Автомобиль остановился наконец у края дороги. Ночь поглощала небосвод с прожорливостью русской зимы, и образ Коссини затерялся в моей памяти под сумеречной мантией, которая покрывала его тело перед окном психиатрической лечебницы. Богарт немного выждал, прежде чем обратиться ко мне. Можно предположить, что в его беседе с водителем было что-то, что сместило на несколько миллиметров выражение уверенности и пресыщения в речи, которую он заготовил для меня за несколько месяцев до этого. В течение нескольких секунд он смотрел на меня как на того, о ком незадолго до этого ему сообщили как о незаконно проникшем в его владения человеке. В его взгляде мне удалось ощутить ту смесь любопытства и волнения, которую выражают своими глазами зрители оперы сразу же после того, как им объявили о том, что любимая ими оперная дива немного нездорова и ее заменит никому не известная, но многообещающая певица-сопрано, дебютирующая на этой сцене. Однако сомнение лишь на мгновение промелькнуло в его взгляде.
— Полагаю, — сказал он, гася сигарету о край пепельницы в машине, — ваша часть рукописи лежит в вашем чемодане. В любом случае вы хорошо знаете, что мы найдем ее.

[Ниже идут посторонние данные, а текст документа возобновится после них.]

/-- Tasks made ready again, each in a slot of its own. -/
theorem task?_resumed (l : List TaskRef) (s : State) (fatal : s.fatal = none) (apart : l.Pairwise fun q r => ¬SameSlot q r)
    (core : ∀ r ∈ l, isLodge r.core = false) (scalar : ∀ r ∈ l, ∀ p ∈ (s.task r).pend, p.left = 0 → ∃ d v, p.val = .scalar d v) :
    (∀ r ∈ l, (l.foldl State.resumeTask s).task? r = some (resumed false (s.task r)))
      ∧ (∀ q, (∀ r ∈ l, ¬SameSlot q r) → (l.foldl State.resumeTask s).task? q = s.task? q)
      ∧ (∀ c, coreBeside ((l.foldl State.resumeTask s).core c) = coreBeside (s.core c))
      ∧ moduleBeside (l.foldl State.resumeTask s) = moduleBeside s := by
  induction l generalizing s with
  | nil => exact ⟨by simp, fun _ _ => rfl, fun _ => rfl, rfl⟩
  | cons r l ih =>
    obtain ⟨far, apart⟩ := List.pairwise_cons.1 apart
    have first := resumeTask_rewrote s r fatal (scalar r List.mem_cons_self)
    rw [core r List.mem_cons_self] at first
    have kept : ∀ q ∈ l, (s.resumeTask r).task q = s.task q := fun q hq => by
      rw [State.task, State.task, first.others q fun h => far q hq ⟨h.1.symm, h.2.symm⟩]
    obtain ⟨named, others, cores, rest⟩ := ih (s.resumeTask r) ((congrArg State.fatal first.rest :).trans fatal) apart
      (fun q hq => core q (List.mem_cons_of_mem _ hq)) fun q hq => by
        rw [kept q hq]
        exact scalar q (List.mem_cons_of_mem _ hq)
    refine ⟨fun q hq => ?_, fun q hq => ?_, fun c => (cores c).trans (first.cores c), rest.trans first.rest⟩
    · rcases List.mem_cons.1 hq with rfl | hq
      · exact (others q far).trans (first.own q ⟨rfl, rfl⟩)
      · rw [List.foldl_cons, named q hq, kept q hq]
    · exact (others q fun p hp => hq p (List.mem_cons_of_mem _ hp)).trans (first.others q (hq r List.mem_cons_self))

/-- After a fatal stop nothing resumes (R389). -/
theorem resumed_fatal (l : List TaskRef) (s : State) (fatal : s.fatal ≠ none) : l.foldl State.resumeTask s = s := by
  have stays : ∀ r, s.resumeTask r = s := fun r => if_pos (Option.isSome_iff_ne_none.2 fatal)
  induction l with
  | nil => rfl
  | cons r l ih => rw [List.foldl_cons, stays, ih]

/-- The slots that a target names are apart. -/
theorem apart_target (die : Nat) (v : W64) : (targetTasks die v).Pairwise fun q r => ¬SameSlot q r := by
  unfold targetTasks
  dsimp only
  split
  · refine List.pairwise_map.2 (List.nodup_range.imp fun h same => h same.2)
  · exact List.pairwise_singleton ..

section
variable {g : Guard} {a b c : BitVec 5} {s : State}

/-- The tasks RESUME makes ready (R285). -/
def toResume (s : State) (l : List TaskRef) : List TaskRef := l.filter fun r => decide (s.resumeCode r = 0) && !(s.task r).broken

/-- What RESUME does before it gives its status (R285). -/
def resumedAll (s : State) (l : List TaskRef) (t : State) : State :=
  if l.any fun r => (s.task r).broken then ((toResume s l).foldl State.resumeTask t).tookFree else (toResume s l).foldl State.resumeTask t

theorem resume_eff (ok : targetOk true false (s.sreg a) = true) (core : isLodge s.cur.core = true) :
    (semResume g a c).eff (opened s) (opened s) = (resumedAll s (targetTasks s.cur.die (s.sreg a)) (opened s)).push 1
      (.scalar c.toNat (BitVec.ofNat 64 (leastStatus ((targetTasks s.cur.die (s.sreg a)).map s.resumeCode)))) := by
  have same : ∀ r ∈ targetTasks s.cur.die (s.sreg a), (opened s).task? r = s.task? r := fun r hr =>
    (prmptCode_opened (key_target ok hr rfl core).symm).1
  have codes : ∀ r ∈ targetTasks s.cur.die (s.sreg a), (opened s).resumeCode r = s.resumeCode r := fun r hr => by
    rw [State.resumeCode, State.resumeCode, same r hr]
    rfl
  have broken : ∀ r ∈ targetTasks s.cur.die (s.sreg a), ((opened s).task r).broken = (s.task r).broken := fun r hr => by
    rw [State.task, State.task, same r hr]
  have some : (targetTasks s.cur.die (s.sreg a)).filter (fun r => decide ((opened s).resumeCode r = 0) && !((opened s).task r).broken) =
      toResume s (targetTasks s.cur.die (s.sreg a)) := List.filter_congr fun r hr => by rw [codes r hr, broken r hr]
  have any : (targetTasks s.cur.die (s.sreg a)).any (fun r => ((opened s).task r).broken) =
      (targetTasks s.cur.die (s.sreg a)).any fun r => (s.task r).broken := by
    rw [Bool.eq_iff_iff, List.any_eq_true, List.any_eq_true]
    exact exists_congr fun r => and_congr_right fun hr => by rw [broken r hr]
  simp only [semResume, sreg_opened, cur_opened, some, any, List.map_congr_left codes]
  rfl
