-- ==== Sys2Proof/Laws/Transact.lean ====
section
/-! SUPPORT. What one transaction, one command and one step can do. -/

namespace Sys2Proof.Machine

theorem transact_of_request {s : State} {q : Request} {rest : List Request} (f : Request → Response)
    (h : s.requests = q :: rest) : transact f s = .next (s.answer (f q)) := by
  simp [transact, currentRequest, h]

/-- Everything a transaction that answers can do: it consumes the oldest request and appends one response. -/
theorem transact_next {f : Request → Response} {s t : State} (h : transact f s = .next t) :
    ∃ q rest, s.requests = q :: rest ∧ t = s.answer (f q) := by
  cases hs : s.requests with
  | nil => simp [transact, currentRequest, hs] at h
  | cons q rest => exact ⟨q, rest, rfl, by simpa [transact, currentRequest, hs] using h.symm⟩

/-- Every command is one transaction with its response function. -/
theorem exec_eq_transact (i : Instr) (s : State) : exec i s = transact (responseOf i) s := by
  cases i <;> rfl

theorem exec_of_request (i : Instr) {s : State} {q : Request} {rest : List Request} (h : s.requests = q :: rest) :
    exec i s = .next (s.answer (responseOf i q)) := by
  rw [exec_eq_transact, transact_of_request _ h]

theorem step_of_idle {s : State} (h : s.requests = []) : step s = .next s := by
  simp [step, currentRequest, h]

/-- A step with a request at the port answers it by the function of R11. -/
theorem step_of_request {s : State} {q : Request} {rest : List Request} (h : s.requests = q :: rest) :
    step s = .next (s.answer (respond q)) := by
  unfold step respond
  simp only [currentRequest, h, List.head?_cons]
  cases decode q.cw with
  | error e => exact transact_of_request _ h
  | ok i => exact exec_of_request i h

/-- Everything a step can do: nothing at an idle port, else one transaction. -/
theorem step_cases (s : State) :
    (s.requests = [] ∧ step s = .next s) ∨
    (∃ q rest, s.requests = q :: rest ∧ step s = .next (s.answer (respond q))) := by
  cases h : s.requests with
  | nil => exact .inl ⟨rfl, step_of_idle h⟩
  | cons q rest => exact .inr ⟨q, rest, rfl, step_of_request h⟩

/-- A run of `n + 1` steps is its first step and then a run of `n`. -/
theorem run_of_step {n : Nat} {s t : State} (h : step s = .next t) : core.run (n + 1) s = core.run n t := by
  have run_next : ∀ (M : Host.Core) (s t : M.State), M.step s = .next t → M.run (n + 1) s = M.run n t := by
    intro M s t h
    simp [Host.Core.run, h]
  exact run_next core s t h

end Sys2Proof.Machine
end

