/-- Settles O30: the set positions are those below n. -/
theorem maskHasExactlyNBits : Obligations.MaskHasExactlyNBits := by
  intro k w n _ hn
  exact ⟨length_filter_bit_prefixMask hn, fun i _ => by rw [bit_prefixMask hn, decide_eq_true_eq]⟩

/-- Settles O31, from the byte form of the mask and from MATCH under the full mask. -/
theorem byteBoundaryMasks : Obligations.ByteBoundaryMasks := by
  refine ⟨fun k w b => prefixMask_mul_eight, prefixMask_mul_eight (b := 12) (by decide) (by decide), ?_⟩
  intro f s q rest hport hpa hpb harg ha hb
  have harg' : q.arg.toInt = (96 : Nat) := by rw [harg]; rfl
  refine ⟨_, exec_match_of_requests hport hpa hpb harg' (by decide) le_rfl ha hb, ?_⟩
  rw [matchFlag_96 ha hb]
  rfl

/-- Settles O32: a flipped bit below n is one the two buffers no longer share, and one at n or beyond is not
compared. -/
theorem matchDependsOnPrefixBits : Obligations.MatchDependsOnPrefixBits := by
  intro f s q rest hport hpa hpb hlo hhi ha hb
  obtain ⟨n, harg, h1, h96⟩ := exists_prefixLength hlo hhi
  have hiff := matchFlag_iff_96 h96 ha hb
  refine ⟨_, exec_match_of_requests hport hpa hpb harg h1 h96 ha hb, rfl, rfl, rfl, ?_, ?_⟩
  · simpa only [okFlag_flag, harg, Int.ofNat_lt, Int.ofNat_le] using hiff
  · intro p s' rest' hport'
    have hb' : 12 ≤ (flipBit q.b p).length := by rwa [length_flipBit]
    have hflip : ∀ i, i < n → bit (flipBit q.b p) i = (bit q.b i ^^ decide (i = p)) :=
      fun i hi => bit_flipBit p (by omega)
    refine ⟨_, exec_match_of_requests hport' hpa hpb harg h1 h96 ha hb', fun hp htrue => ?_, fun hp => ?_⟩
    · have hpn : p < n := by omega
      have hbelow := (hiff.1 htrue).1
      refine Bool.eq_false_iff.2 fun htrue' => ?_
      have hbelow' := ((matchFlag_iff_96 h96 ha hb').1 htrue').1
      have hsame : bit q.b p = bit (flipBit q.b p) p := (hbelow p hpn).symm.trans (hbelow' p hpn)
      simp [hflip p hpn] at hsame
    · refine congrArg okFlag (matchFlag_congr (k := 3) (w := 32) h96 ha hb' hb fun i hi => ?_)
      have hne : i ≠ p := by omega
      simp [hflip i hi, hne]

/-- Settles O33: the truncated key agrees with the key under the mask, the untruncated one only where it
is zero from n on. -/
theorem matchConsistency : Obligations.MatchConsistency := by
  refine ⟨fun f s q rest n hport hpa hpb h1 h96 harg hlen => ?_, by decide⟩
  have hnat : q.arg.toNat = n := by rw [harg, BitVec.toNat_ofNat, Nat.mod_eq_of_lt (by omega)]
  have harg' : q.arg.toInt = n := by rw [BitVec.toInt_eq_toNat_of_lt (by omega), hnat]
  constructor
  · intro ha
    have hmask : q.b.length = (prefixMask 3 32 n).length := by rw [hlen, length_prefixMask]; rfl
    have hla : 12 ≤ q.a.length := by rw [ha, length_conjunction hmask, hlen]
    refine ⟨_, exec_match_of_requests hport hpa hpb harg' h1 h96 hla hlen.ge, rfl, ?_⟩
    rw [okFlag_flag, ha]
    exact matchFlag_conjunction_prefixMask h96 hlen
  · intro ha
    have hla : 12 ≤ q.a.length := by rw [ha, hlen]
    have hiff : matchFlag 3 32 q.a n q.b = true ↔ ∀ i, n ≤ i → i < 96 → bit q.b i = false := by
      rw [matchFlag_iff_96 h96 hla hlen.ge, ha]
      exact and_iff_right fun _ _ => rfl
    refine ⟨_, exec_match_of_requests hport hpa hpb harg' h1 h96 hla hlen.ge, rfl, hiff, ?_⟩
    rintro rfl
    exact hiff.2 fun i hi hlt => absurd hlt (Nat.not_lt.2 hi)
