-- ==== Sys2Proof/WellFormed.lean ====
section
/-! DEFINITION. Well-formedness. Every operand value of every row is legal (R86 "Every value of s is legal", R192), and
the operand types hold exactly those values; what can be ill-formed is an instruction found in a place of another
format (R90). -/

namespace Sys2Proof

/-- The instruction may stand where format `f` is read. -/
def Instr.wellFormed (f : Format) (i : Instr) : Bool :=
  i.format == f

end Sys2Proof
end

Мне показалось, что, погасив сигарету, Богарт отбросил все сомнения, которые ранее возникли у него в ходе беседы с водителем. Теперь он снова говорил с той же авторитетностью, которую за несколько месяцев до этого использовал для того, чтобы унизить троих наследников барона Блок-Чижевски. Не оставалось места для сомнений. Напротив, нежелание, с которым он вытащил револьвер из своего кармана, целиком и полностью подходило к его роли. Ему не потребовалось указывать мне на то, чтобы я вышел из автомобиля. Это банальное действие я бесконечное количество раз прокручивал в своем мозгу с тех пор, как мой палач появился в аэропорту. Возможно, это произошло намного раньше, когда сам Богарт вторгся в мое сознание согласно логике плохого детективного романа, одного из тех, которые заканчиваются всегда одинаково: ночь, холод, молчаливое соучастие пустыря, на котором никто не услышит звука выстрела, а уж тем более сухого звука падения на землю тела, истекающего кровью из-за раны в затылок. Не зная, как и почему, я ступил на сцену своей собственной казни с раздражающей фамильярностью, будучи почти благодарен за то, что все уже не может произойти иначе. Возможно, поэтому меня не сильно обеспокоил порыв ветра, который налетел и ударил меня в лицо в тот момент, когда я открывал дверцу автомобиля. На мгновение мне показалось, что водитель машины снова произнес нечто напоминавшее приказ, но было уже слишком поздно слушать это: я упал на колени, и мои глаза закрылись еще до того, как опытная рука выпустила из дула револьвера звук, который ни с чем нельзя спутать.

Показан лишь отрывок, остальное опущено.